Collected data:

========================================

-- ==== Sys2Proof/Machine/Step.lean ====
section
/-!
DEFINITION. `step`: one move of the machine, and the placing of an instruction where the next step
fetches it.
-/
namespace Sys2Proof.Machine

/-- One step of the machine: one move of one agent (00_scope.md R3). -/
def step (s : State) : Host.Outcome State Fault Refusal := performNext s

/-- `s` with the instruction of bits `w` (those from `nbits` on zero) stored where the very next
step fetches, and running (log entry 13). -/
def State.withFetchWord (s : State) (nbits w : Nat) : State :=
  s.placeWord (BitVec.ofNat 16 (w % 2 ^ nbits))

end Sys2Proof.Machine
end

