-- ==== Sys2Proof/Laws/Schedule.lean ====
section
/-!
SUPPORT. The machine's own steps and the schedules of moves: every schedule's first moves are a run
of steps, every run of steps follows a schedule, and a cycle that holds a tick makes it fair
(60_exceptions.md R177, log entry 3).
-/
namespace Sys2Proof.Machine

/-! ### No move reads or writes the agenda or the cycle -/

/-- The state with other coming moves. -/
def State.withMoves (s : State) (l c : List Move) : State := { s with agenda := l, cycle := c }

/-- An outcome whose next state has other coming moves. -/
def outcomeWithMoves (l c : List Move) :
    Host.Outcome State Fault Refusal → Host.Outcome State Fault Refusal
  | .next t => .next (t.withMoves l c)
  | .fault r => .fault r
  | .refused r => .refused r

theorem skipIf_withMoves (s : State) (l c : List Move) (p : Bool) :
    (s.withMoves l c).skipIf p = (s.skipIf p).withMoves l c := by cases p <;> rfl

theorem settle_withMoves {α : Type} (s : State) (l c : List Move) (r : Except Raised α)
    (f g : α → State) (h : ∀ a, g a = (f a).withMoves l c) :
    settle (s.withMoves l c) (r.map g) = outcomeWithMoves l c (settle s (r.map f)) := by
  cases r with
  | ok a => exact congrArg Host.Outcome.next (h a)
  | error e => rfl

theorem exec_withMoves (i : Instr) (s : State) (l c : List Move) :
    exec i (s.withMoves l c) = outcomeWithMoves l c (exec i s) := by
  cases i with
  | call addr =>
    by_cases h : s.sp.val < 16
    · simp only [exec, execCall, State.push_of_lt h,
        State.push_of_lt (s := s.withMoves l c) h]
      rfl
    · simp only [exec, execCall, State.push_of_full h,
        State.push_of_full (s := s.withMoves l c) h]
      rfl
  | ret =>
    by_cases h : 0 < s.sp.val
    · simp only [exec, execRet, State.pop_of_pos h, State.pop_of_pos (s := s.withMoves l c) h]
      rfl
    · simp only [exec, execRet, State.pop_of_empty h, State.pop_of_empty (s := s.withMoves l c) h]
      rfl
  | seByte x kk => exact congrArg Host.Outcome.next (skipIf_withMoves s l c _)
  | sneByte x kk => exact congrArg Host.Outcome.next (skipIf_withMoves s l c _)
  | seReg x y => exact congrArg Host.Outcome.next (skipIf_withMoves s l c _)
  | sneReg x y => exact congrArg Host.Outcome.next (skipIf_withMoves s l c _)
  | storeRegs x => exact settle_withMoves s l c _ _ _ fun _ => rfl
  | loadRegs x => exact settle_withMoves s l c _ _ _ fun _ => rfl
  | ldB x => exact settle_withMoves s l c _ _ _ fun _ => rfl
  | _ => rfl

theorem dispatcherStep_withMoves (s : State) (l c : List Move) :
    dispatcherStep (s.withMoves l c) = outcomeWithMoves l c (dispatcherStep s) := by
  by_cases hr : s.running = true
  · rw [dispatcherStep_of_running hr, dispatcherStep_of_running (s := s.withMoves l c) hr,
      fetchExecute, fetchExecute, show fetch (s.withMoves l c) = fetch s from rfl]
    cases fetch s with
    | error e => rfl
    | ok w =>
      simp only []
      cases decodeWord w with
      | error e => rfl
      | ok i => exact exec_withMoves i s l c
  · have hf : s.running = false := by simpa using hr
    rw [dispatcherStep_of_not_running hf, dispatcherStep_of_not_running (s := s.withMoves l c) hf]
    rfl

theorem perform_withMoves (m : Move) (s : State) (l c : List Move) :
    perform m (s.withMoves l c) = outcomeWithMoves l c (perform m s) := by
  cases m with
  | dispatch => exact dispatcherStep_withMoves s l c
  | tick => rfl
  | hostReset => rfl
  | hostStart entry =>
    by_cases h : s.stopped = true
    · simp [perform, State.hostStart, h, show (s.withMoves l c).stopped = true from h]; rfl
    · simp [perform, State.hostStart, h, show ¬(s.withMoves l c).stopped = true from h]; rfl
  | hostWriteMem a b =>
    by_cases h : s.stopped = true
    · simp only [perform, State.hostWriteMem, h, show (s.withMoves l c).stopped = true from h, if_true]
      by_cases ha : a.toNat ≤ 0xFFF
      · rw [memWrite_of_le ha, memWrite_of_le ha]; rfl
      · rw [memWrite_of_gt (by omega), memWrite_of_gt (by omega)]; rfl
    · simp [perform, State.hostWriteMem, h, show ¬(s.withMoves l c).stopped = true from h]; rfl

theorem after_withMoves (s : State) (m : Move) (l c : List Move) :
    (s.withMoves l c).after m = (s.after m).withMoves l c := by
  unfold State.after
  rw [perform_withMoves]
  cases perform m s <;> rfl

/-- A move leaves the coming moves as they are. -/
theorem after_eq_withMoves (s : State) (m : Move) :
    s.after m = (s.after m).withMoves s.agenda s.cycle := after_withMoves s m s.agenda s.cycle

@[simp] theorem after_agenda (s : State) (m : Move) : (s.after m).agenda = s.agenda :=
  (congrArg State.agenda (after_eq_withMoves s m) :)

@[simp] theorem after_cycle (s : State) (m : Move) : (s.after m).cycle = s.cycle :=
  (congrArg State.cycle (after_eq_withMoves s m) :)

/-! ### Steps follow a schedule -/

/-- `runSteps` is the machine's `step`, repeated. -/
theorem runSteps_succ_of_step {n : Nat} {s t : State} (h : step (runSteps n s) = .next t) :
    runSteps (n + 1) s = t := by
  rw [step_eq] at h
  rw [runSteps, State.after, h]

theorem taken_eq_withMoves (s : State) : s.taken = s.withMoves s.taken.agenda s.cycle := rfl

theorem runUnder_withMoves (σ : Schedule) (n : Nat) (s : State) (l c : List Move) :
    runUnder σ n (s.withMoves l c) = (runUnder σ n s).withMoves l c := by
  induction n with
  | zero => rfl
  | succ n ih => rw [runUnder, ih, after_withMoves, runUnder]

/-- A run of steps is the run under the schedule the steps follow, but for the agenda used up. -/
theorem runSteps_eq_runUnder (n : Nat) (s : State) :
    runSteps n s = (runUnder (scheduleOf s) n s).withMoves (runSteps n s).agenda s.cycle := by
  induction n with
  | zero => rfl
  | succ n ih =>
    have hc : (runSteps (n + 1) s).agenda = (runSteps n s).taken.agenda := after_agenda _ _
    rw [hc, runUnder, ← after_withMoves, runSteps]
    show (runSteps n s).taken.after (scheduleOf s n) = _
    congr 1
    have hcyc : (runSteps n s).cycle = s.cycle := (congrArg State.cycle ih :)
    calc (runSteps n s).taken
        = (runSteps n s).withMoves (runSteps n s).taken.agenda s.cycle := by rw [← hcyc]; rfl
      _ = _ := congrArg (·.withMoves (runSteps n s).taken.agenda s.cycle) ih

/-- The first `n` moves of any schedule, listed in the agenda, are `n` steps of the machine. -/
theorem runSteps_of_listed (σ : Schedule) (n : Nat) (s : State) (rest : List Move) :
    runSteps n (s.withMoves ((List.range n).map σ ++ rest) s.cycle) =
      (runUnder σ n s).withMoves rest s.cycle := by
  induction n generalizing rest with
  | zero => rfl
  | succ n ih =>
    rw [List.range_succ, List.map_append, List.append_assoc, runSteps, ih]
    show ((runUnder σ n s).withMoves rest s.cycle).after (σ n) = _
    rw [after_withMoves, runUnder]

/-! ### A cycle that holds a tick is fair -/

theorem runSteps_cycle (n : Nat) (s : State) : (runSteps n s).cycle = s.cycle :=
  (congrArg State.cycle (runSteps_eq_runUnder n s) :)

theorem runSteps_add (n k : Nat) (s : State) : runSteps (n + k) s = runSteps k (runSteps n s) := by
  induction k with
  | zero => rfl
  | succ k ih => rw [← Nat.add_assoc, runSteps, ih, runSteps]

/-- The moves listed in the agenda are the next ones made. -/
theorem runSteps_agenda (k : Nat) (s : State) (h : k ≤ s.agenda.length) :
    (runSteps k s).agenda = s.agenda.drop k := by
  induction k with
  | zero => rfl
  | succ k ih =>
    have hk := ih (by omega)
    have hne : (runSteps k s).agenda ≠ [] := by rw [hk]; simp; omega
    rw [runSteps, after_agenda, State.taken]
    rw [if_neg hne, hk, List.tail_drop]

/-- Where a tick is listed in the agenda, a tick comes. -/
theorem tick_of_agenda {s : State} (h : .tick ∈ s.agenda) : ∃ k, scheduleOf s k = .tick := by
  obtain ⟨k, hk, he⟩ := List.getElem_of_mem h
  refine ⟨k, ?_⟩
  show (runSteps k s).nextMove = .tick
  rw [State.nextMove, runSteps_agenda k s (by omega), List.drop_eq_getElem_cons hk, he]
  rfl

/-- Where the cycle holds a tick, ticks keep arriving. -/
theorem fair_of_cycle {s : State} (h : .tick ∈ s.cycle) : Fair (scheduleOf s) := by
  have comes : ∀ u : State, .tick ∈ u.cycle → ∃ k, scheduleOf u k = .tick := by
    intro u hu
    let v := runSteps u.agenda.length u
    have hv : v.agenda = [] := by simp [v, runSteps_agenda _ u (Nat.le_refl _)]
    have hvc : v.cycle = u.cycle := runSteps_cycle _ u
    obtain ⟨m, rest, hm⟩ : ∃ m rest, v.cycle = m :: rest := by
      rw [hvc]; cases hc : u.cycle with
      | nil => rw [hc] at hu; cases hu
      | cons m rest => exact ⟨m, rest, rfl⟩
    have hnext : v.nextMove = m := by simp [State.nextMove, hv, hm]
    by_cases ht : m = .tick
    · exact ⟨u.agenda.length, hnext.trans ht⟩
    · have hw : (runSteps 1 v).agenda = rest := by
        rw [runSteps, after_agenda]
        simp [runSteps, State.taken, hv, hm]
      have hmem : Move.tick ∈ (runSteps 1 v).agenda := by
        rw [← hvc, hm] at hu
        rw [hw]
        rcases List.mem_cons.1 hu with e | e
        · exact absurd e.symm ht
        · exact e
      obtain ⟨k, hk⟩ := tick_of_agenda hmem
      refine ⟨u.agenda.length + 1 + k, ?_⟩
      show (runSteps _ u).nextMove = .tick
      rw [runSteps_add, runSteps_add]
      exact hk
  intro n
  obtain ⟨k, hk⟩ := comes (runSteps n s) (by rw [runSteps_cycle]; exact h)
  refine ⟨n + k, Nat.le_add_right n k, ?_⟩
  show (runSteps _ s).nextMove = .tick
  rw [runSteps_add]
  exact hk

end Sys2Proof.Machine
end

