/-- Settles O18: the buffer is kept or blanked, and a blank buffer is dark. -/
theorem stepKeepsDisplayDark : Obligations.StepKeepsDisplayDark := by
  intro s t hs h k
  obtain hd | hd := step_disp_cases h
  · rw [hd]; exact hs k
  · rw [hd]; rfl

/-! ### The pc and the live return addresses (10_state.md R15) -/

/-- The pc moved to a bounded address, the stack kept. -/
theorem State.pcBounded.of_pc (hs : s.pcBounded) (hp : t.pc.toNat ≤ 0x10FE) (hsp : t.sp = s.sp)
    (hst : t.stack = s.stack) : t.pcBounded := by
  refine ⟨hp, ?_⟩
  rw [hsp, hst]; exact hs.2

theorem NextPc.toNat_le {p : Word} (h : NextPc s p) (hf : s.pc.toNat ≤ 0xFFE) :
    p.toNat ≤ 0x10FE := by
  obtain rfl | rfl | h := h
  · bv_omega
  · bv_omega
  · exact h

/-- An instruction fetched from memory keeps the bounds: the return address a CALL pushes is at
most 0x1000, and a RET takes a live one. -/
theorem ExecEffect.pcBounded (h : ExecEffect s i t) (hf : s.pc.toNat ≤ 0xFFE) (hs : s.pcBounded) :
    t.pcBounded := by
  have hadv : s.npc.toNat ≤ 0x10FE := NextPc.toNat_le (.inl rfl) hf
  cases h with
  | regs hr hp => exact hs.of_pc (hp.toNat_le hf) rfl rfl
  | @call a hl =>
    have ha := maskAddr_toNat_lt a
    refine ⟨by show (maskAddr a).toNat ≤ _; omega, fun k hk => ?_⟩
    have hnpc : s.npc.toNat ≤ 0x1000 := by rw [State.npc]; bv_omega
    simp only [Fin.getElem_fin, Vector.getElem_set]
    split
    · exact hnpc
    · exact hs.2 k (by simp only at hk; omega)
  | ret hl =>
    have hlt : s.sp.val - 1 < 16 := by omega
    have htop : s.stack[s.sp.val - 1].toNat ≤ 0x1000 := hs.2 ⟨s.sp.val - 1, hlt⟩ (by simp only; omega)
    exact ⟨by show s.stack[s.sp.val - 1].toNat ≤ _; omega,
      fun k hk => hs.2 k (by simp only at hk; omega)⟩
  | fault => exact hs
  | _ => exact hs.of_pc hadv rfl rfl

/-- Nothing is live on an empty stack. -/
theorem State.pcBounded_of_empty (hp : s.pc.toNat ≤ 0x10FE) (hsp : s.sp = 0) : s.pcBounded :=
  ⟨hp, fun k hk => by simp [hsp] at hk⟩

/-- Settles O19: only a fetch at 0xFFE or below runs an instruction, so a pc grows to 0x1002 at
most and the largest jump is that of JP V0. -/
theorem stepKeepsPcBounded : Obligations.StepKeepsPcBounded := by
  intro s t hs h
  have hs' : s.taken.pcBounded := hs
  obtain rfl | rfl | rfl | ⟨-, entry, rfl⟩ | ⟨-, _, _, -, rfl⟩ | ⟨-, _, -, rfl⟩ | ⟨-, hf, i, he⟩ :=
    step_cases h
  · exact hs'
  · exact hs'
  · exact State.pcBounded_of_empty (Nat.zero_le _) rfl
  · have := maskAddr_toNat_lt entry
    exact hs'.of_pc (by show (maskAddr entry).toNat ≤ _; omega) rfl rfl
  · exact hs'
  · exact hs'
  · exact (execEffect_of_exec he).pcBounded hf hs'

/-! ### The fault latch (10_state.md R27) -/

/-- A fault latched in a started dispatcher is consistent, whatever its information. -/
theorem State.latchConsistent_of_fault (hf : t.fault ≠ .none) (hs : t.started = true) :
    t.latchConsistent := ⟨fun h => absurd h hf, fun _ => hs⟩

theorem State.started_of_running (h : s.running = true) : s.started = true := by
  rw [State.running, Bool.and_eq_true] at h; exact h.1

/-- Settles O20: a fault is latched by a running dispatcher only, and only HostReset clears it. -/
theorem stepKeepsLatchConsistent : Obligations.StepKeepsLatchConsistent := by
  intro s t hs h
  have hs' : s.taken.latchConsistent := hs
  obtain rfl | rfl | rfl | ⟨-, entry, rfl⟩ | ⟨-, _, _, -, rfl⟩ | ⟨hr, e, hc, rfl⟩ | ⟨hr, -, i, he⟩ :=
    step_cases h
  · exact hs'
  · exact hs'
  · exact ⟨fun _ => rfl, fun hf => absurd rfl hf⟩
  · exact ⟨hs'.1, fun _ => rfl⟩
  · exact hs'
  · exact State.latchConsistent_of_fault hc (State.started_of_running (s := s.taken) hr)
  · have heff := execEffect_of_exec he
    obtain ⟨hst, -⟩ := heff.fixed
    obtain ⟨hf, hi⟩ | ⟨-, hne⟩ := heff.latch_cases
    · rw [State.latchConsistent, hf, hi, hst]; exact hs'
    · exact State.latchConsistent_of_fault hne (hst.trans (State.started_of_running hr))

/-! ### At reset (10_state.md R30) -/

/-- The reset state of every FONT meets the four invariants. -/
theorem State.resetWith_invariants (font : Font) :
    (State.resetWith font).memCanonical ∧ (State.resetWith font).displayDark ∧
      (State.resetWith font).pcBounded ∧ (State.resetWith font).latchConsistent :=
  ⟨Memory.reset_wf, fun _ => rfl, State.pcBounded_of_empty (Nat.zero_le _) rfl,
    fun _ => rfl, fun h => absurd rfl h⟩

/-- Settles O16: the default FONT is one case of every FONT. -/
theorem resetMeetsTheInvariants : Obligations.ResetMeetsTheInvariants :=
  ⟨State.resetWith_invariants defaultFont, State.resetWith_invariants⟩

end Sys2Proof.Machine
end

section
/-!
The two pieces of state that influence nothing else: the sound timer (10_state.md R20) and the
stack entries at or above SP (R17). One run is followed by another from a state that differs in
these alone.
-/
namespace Sys2Proof.Machine

variable {s t : State} {v : Byte} {k : Vector Word 16}

/-- The state with another sound timer and other stack entries. -/
def State.withUnread (s : State) (v : Byte) (k : Vector Word 16) : State :=
  { s with st := v, stack := k }

/-- The stack entries `k` stand below SP where those of `s` do. -/
def LiveAgree (s : State) (k : Vector Word 16) : Prop :=
  ∀ j : Fin 16, j.val < s.sp.val → k[j] = s.stack[j]

/-- The outcome `o` is `t` but for the sound timer and dead stack entries, and where the two states
before (`s` and `s.withUnread v k`) agreed on the one or the other, so do these. -/
def Follows (s : State) (v : Byte) (k : Vector Word 16) (t : State)
    (o : Host.Outcome State Fault Refusal) : Prop :=
  ∃ v' k', o = .next (t.withUnread v' k') ∧ LiveAgree t k' ∧
    (v = s.st → v' = t.st) ∧ (k = s.stack → k' = t.stack)

/-- A move that touches neither the sound timer nor the stack. -/
theorem Follows.of_kept {o : Host.Outcome State Fault Refusal} (ho : o = .next (t.withUnread v k))
    (hk : LiveAgree s k) (hst : t.st = s.st) (hsp : t.sp = s.sp) (hstack : t.stack = s.stack) :
    Follows s v k t o := by
  refine ⟨v, k, ho, fun j hj => ?_, fun h => h.trans hst.symm, fun h => h.trans hstack.symm⟩
  rw [hsp] at hj
  rw [hstack]; exact hk j hj

/-- A conditional skip reads neither. -/
theorem Follows.skipIf (hk : LiveAgree s k) (p : Bool) :
    Follows s v k (s.skipIf p) (.next ((s.withUnread v k).skipIf p)) := by
  cases p <;> exact .of_kept rfl hk rfl rfl rfl

/-- An instruction's end that reads neither: the state made or the fault taken. -/
theorem settle_withUnread {α : Type} {r : Except Raised α} {f g : α → State}
    (h : settle s (r.map f) = .next t) (hfg : ∀ a, g a = (f a).withUnread v k) :
    settle (s.withUnread v k) (r.map g) = .next (t.withUnread v k) := by
  obtain ⟨a, rfl, rfl⟩ | ⟨e, rfl, rfl⟩ := settle_map_cases h
  · exact congrArg Host.Outcome.next (hfg a)
  · rfl

/-- An instruction that runs alike on both states and writes neither (`ExecEffect`). -/
theorem Follows.of_exec {i : Instr} (hk : LiveAgree s k) (h : exec i s = .next t)
    (ho : exec i (s.withUnread v k) = .next (t.withUnread v k))
    (hst : ∀ x, i ≠ .ldStVx x) (hr : i ≠ .ret) (hc : ∀ a, i ≠ .call a) :
    Follows s v k t (exec i (s.withUnread v k)) :=
  have he := execEffect_of_exec h
  .of_kept ho hk (he.st_eq hst) (he.sp_eq hr hc) (he.stack_eq hc)

theorem LiveAgree.top (hk : LiveAgree s k) (hl : 0 < s.sp.val) :
    k[s.sp.val - 1] = s.stack[s.sp.val - 1] :=
  hk ⟨s.sp.val - 1, by omega⟩ (by simp only; omega)

/-- A push of the same word: the slot at SP becomes live and agrees again. -/
theorem LiveAgree.push (hk : LiveAgree s k) (w : Word) (hl : s.sp.val < 16) (j : Fin 16)
    (hj : j.val < s.sp.val + 1) : (k.set s.sp.val w hl)[j] = (s.stack.set s.sp.val w hl)[j] := by
  simp only [Fin.getElem_fin, Vector.getElem_set]
  split
  · rfl
  · exact hk j (by omega)

/-- CALL writes the same return address on either stack. -/
theorem Follows.call (hk : LiveAgree s k) (a : Word) (h : exec (.call a) s = .next t) :
    Follows s v k t (exec (.call a) (s.withUnread v k)) := by
  by_cases hl : s.sp.val < 16
  · simp only [exec, execCall, State.push_of_lt hl, State.push_of_lt (s := s.withUnread v k) hl] at h ⊢
    cases h
    exact ⟨v, k.set s.sp.val s.npc hl, rfl, hk.push s.npc hl, id, fun e => by rw [e]; rfl⟩
  · simp only [exec, execCall, State.push_of_full hl,
      State.push_of_full (s := s.withUnread v k) hl] at h ⊢
    cases h
    exact .of_kept rfl hk rfl rfl rfl

/-- RET takes a live entry, the same on either stack. -/
theorem Follows.ret (hk : LiveAgree s k) (h : exec .ret s = .next t) :
    Follows s v k t (exec .ret (s.withUnread v k)) := by
  by_cases hl : 0 < s.sp.val
  · simp only [exec, execRet, State.pop_of_pos hl, State.pop_of_pos (s := s.withUnread v k) hl] at h ⊢
    cases h
    refine ⟨v, k, ?_, fun j hj => hk j (by simp only [State.jump_sp] at hj; omega), id, id⟩
    simp only [State.withUnread, hk.top hl]; rfl
  · simp only [exec, execRet, State.pop_of_empty hl,
      State.pop_of_empty (s := s.withUnread v k) hl] at h ⊢
    cases h
    exact .of_kept rfl hk rfl rfl rfl

/-- Every instruction: LD ST, Vx overwrites the sound timer, CALL and RET use live entries alone,
and no other instruction names either. -/
theorem exec_follows (i : Instr) (hk : LiveAgree s k) (h : exec i s = .next t) :
    Follows s v k t (exec i (s.withUnread v k)) := by
  cases i with
  | call a => exact .call hk a h
  | ret => exact .ret hk h
  | ldStVx x => cases h; exact ⟨s.reg x, k, rfl, hk, fun _ => rfl, id⟩
  | seByte x kk | sneByte x kk | seReg x y | sneReg x y => cases h; exact .skipIf hk _
  | storeRegs x | loadRegs x | ldB x =>
    exact .of_exec hk h (settle_withUnread h fun _ => rfl) (by simp) (by simp) (by simp)
  | _ => cases h; exact .of_kept rfl hk rfl rfl rfl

========================================

→ PROBLEM REQUIREMENTS: Could you set down, exactly as written, the lines above between the one holding "keep arriving. -/" and the one holding "have hv : v.agenda", inclusive, and nothing more?

→ THE ANSWER:
/-- Where the cycle holds a tick, ticks keep arriving. -/
theorem fair_of_cycle {s : State} (h : .tick ∈ s.cycle) : Fair (scheduleOf s) := by
  have comes : ∀ u : State, .tick ∈ u.cycle → ∃ k, scheduleOf u k = .tick := by
    intro u hu
    let v := runSteps u.agenda.length u
    have hv : v.agenda = [] := by simp [v, runSteps_agenda _ u (Nat.le_refl _)]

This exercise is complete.